== SUPPLIED RECORDS
-- ==== Sys2Proof/Machine/Arith.lean ====
section
/-! DEFINITION. The arithmetic of the ALU and byte swap instructions, at the width of the operation (32 or 64 bits):
40_alu_add_to_rsh.md, 41_alu_neg_to_arsh.md, 42_byteswap.md. -/

namespace Sys2Proof.Machine

/-- Modulo 2^w (40_alu_add_to_rsh.md R152). -/
def aluAdd {w : Nat} (a b : BitVec w) : BitVec w := a + b

/-- Modulo 2^w (40_alu_add_to_rsh.md R152). -/
def aluSub {w : Nat} (a b : BitVec w) : BitVec w := a - b

/-- Modulo 2^w (40_alu_add_to_rsh.md R152). -/
def aluMul {w : Nat} (a b : BitVec w) : BitVec w := a * b

/-- Unsigned quotient; 0 for a zero divisor (40_alu_add_to_rsh.md R153). -/
def aluDiv {w : Nat} (a b : BitVec w) : BitVec w := if b = 0 then 0 else BitVec.ofNat w (a.toNat / b.toNat)

/-- Signed quotient rounded toward zero, wrapped; 0 for a zero divisor (40_alu_add_to_rsh.md R153, R154). -/
def aluSdiv {w : Nat} (a b : BitVec w) : BitVec w := if b = 0 then 0 else BitVec.ofInt w (a.toInt.tdiv b.toInt)

/-- Unsigned remainder; the dividend for a zero divisor (41_alu_neg_to_arsh.md R200). -/
def aluMod {w : Nat} (a b : BitVec w) : BitVec w := if b = 0 then a else BitVec.ofNat w (a.toNat % b.toNat)

/-- `a - n * trunc(a / n)` in the integers; the dividend for a zero divisor (41_alu_neg_to_arsh.md R200, R201). -/
def aluSmod {w : Nat} (a b : BitVec w) : BitVec w :=
  if b = 0 then a else BitVec.ofInt w (a.toInt - b.toInt * a.toInt.tdiv b.toInt)

/-- Bitwise or. -/
def aluOr {w : Nat} (a b : BitVec w) : BitVec w := a ||| b

/-- Bitwise and. -/
def aluAnd {w : Nat} (a b : BitVec w) : BitVec w := a &&& b

/-- Bitwise exclusive or. -/
def aluXor {w : Nat} (a b : BitVec w) : BitVec w := a ^^^ b

/-- The masked shift amount: the mask is 0x1F at 32 bits and 0x3F at 64 bits (30_encoding.md R115). -/
def shiftAmount {w : Nat} (b : BitVec w) : Nat := (b &&& BitVec.ofNat w (w - 1)).toNat

/-- Shift left (30_encoding.md R115). -/
def aluLsh {w : Nat} (a b : BitVec w) : BitVec w := a <<< shiftAmount b

/-- Shift right, zeros enter (30_encoding.md R115). -/
def aluRsh {w : Nat} (a b : BitVec w) : BitVec w := a >>> shiftAmount b

/-- Shift right, the sign enters (30_encoding.md R115). -/
def aluArsh {w : Nat} (a b : BitVec w) : BitVec w := a.sshiftRight (shiftAmount b)

/-- Modulo 2^w (40_alu_add_to_rsh.md R152). -/
def aluNeg {w : Nat} (a : BitVec w) : BitVec w := -a

/-- The low `k` bits, sign-extended to the width (00_scope.md R10, 41_alu_neg_to_arsh.md R202). -/
def signExtendLow {w : Nat} (k : Nat) (v : BitVec w) : BitVec w := (v.setWidth k).signExtend w

/-! ## Byte order (00_scope.md R9) -/

/-- `swap16`. -/
def swap16 (v : BitVec 16) : BitVec 16 := v.extractLsb' 0 8 ++ v.extractLsb' 8 8

/-- `swap32`. -/
def swap32 (v : BitVec 32) : BitVec 32 :=
  v.extractLsb' 0 8 ++ v.extractLsb' 8 8 ++ v.extractLsb' 16 8 ++ v.extractLsb' 24 8

/-- `swap64`. -/
def swap64 (v : BitVec 64) : BitVec 64 :=
  v.extractLsb' 0 8 ++ v.extractLsb' 8 8 ++ v.extractLsb' 16 8 ++ v.extractLsb' 24 8
    ++ v.extractLsb' 32 8 ++ v.extractLsb' 40 8 ++ v.extractLsb' 48 8 ++ v.extractLsb' 56 8

/-- A conversion between the host byte order `host` and the order `named`: nothing where they agree, else the byte
reversal (00_scope.md R9). -/
def convert {w : Nat} (host named : Endian) (swap : BitVec w → BitVec w) (v : BitVec w) : BitVec w :=
  if host = named then v else swap v

end Sys2Proof.Machine
end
====
Lines holding the word "ofInt" are the answer; copy every one from the records above.

def aluSdiv {w : Nat} (a b : BitVec w) : BitVec w := if b = 0 then 0 else BitVec.ofInt w (a.toInt.tdiv b.toInt)
  if b = 0 then a else BitVec.ofInt w (a.toInt - b.toInt * a.toInt.tdiv b.toInt)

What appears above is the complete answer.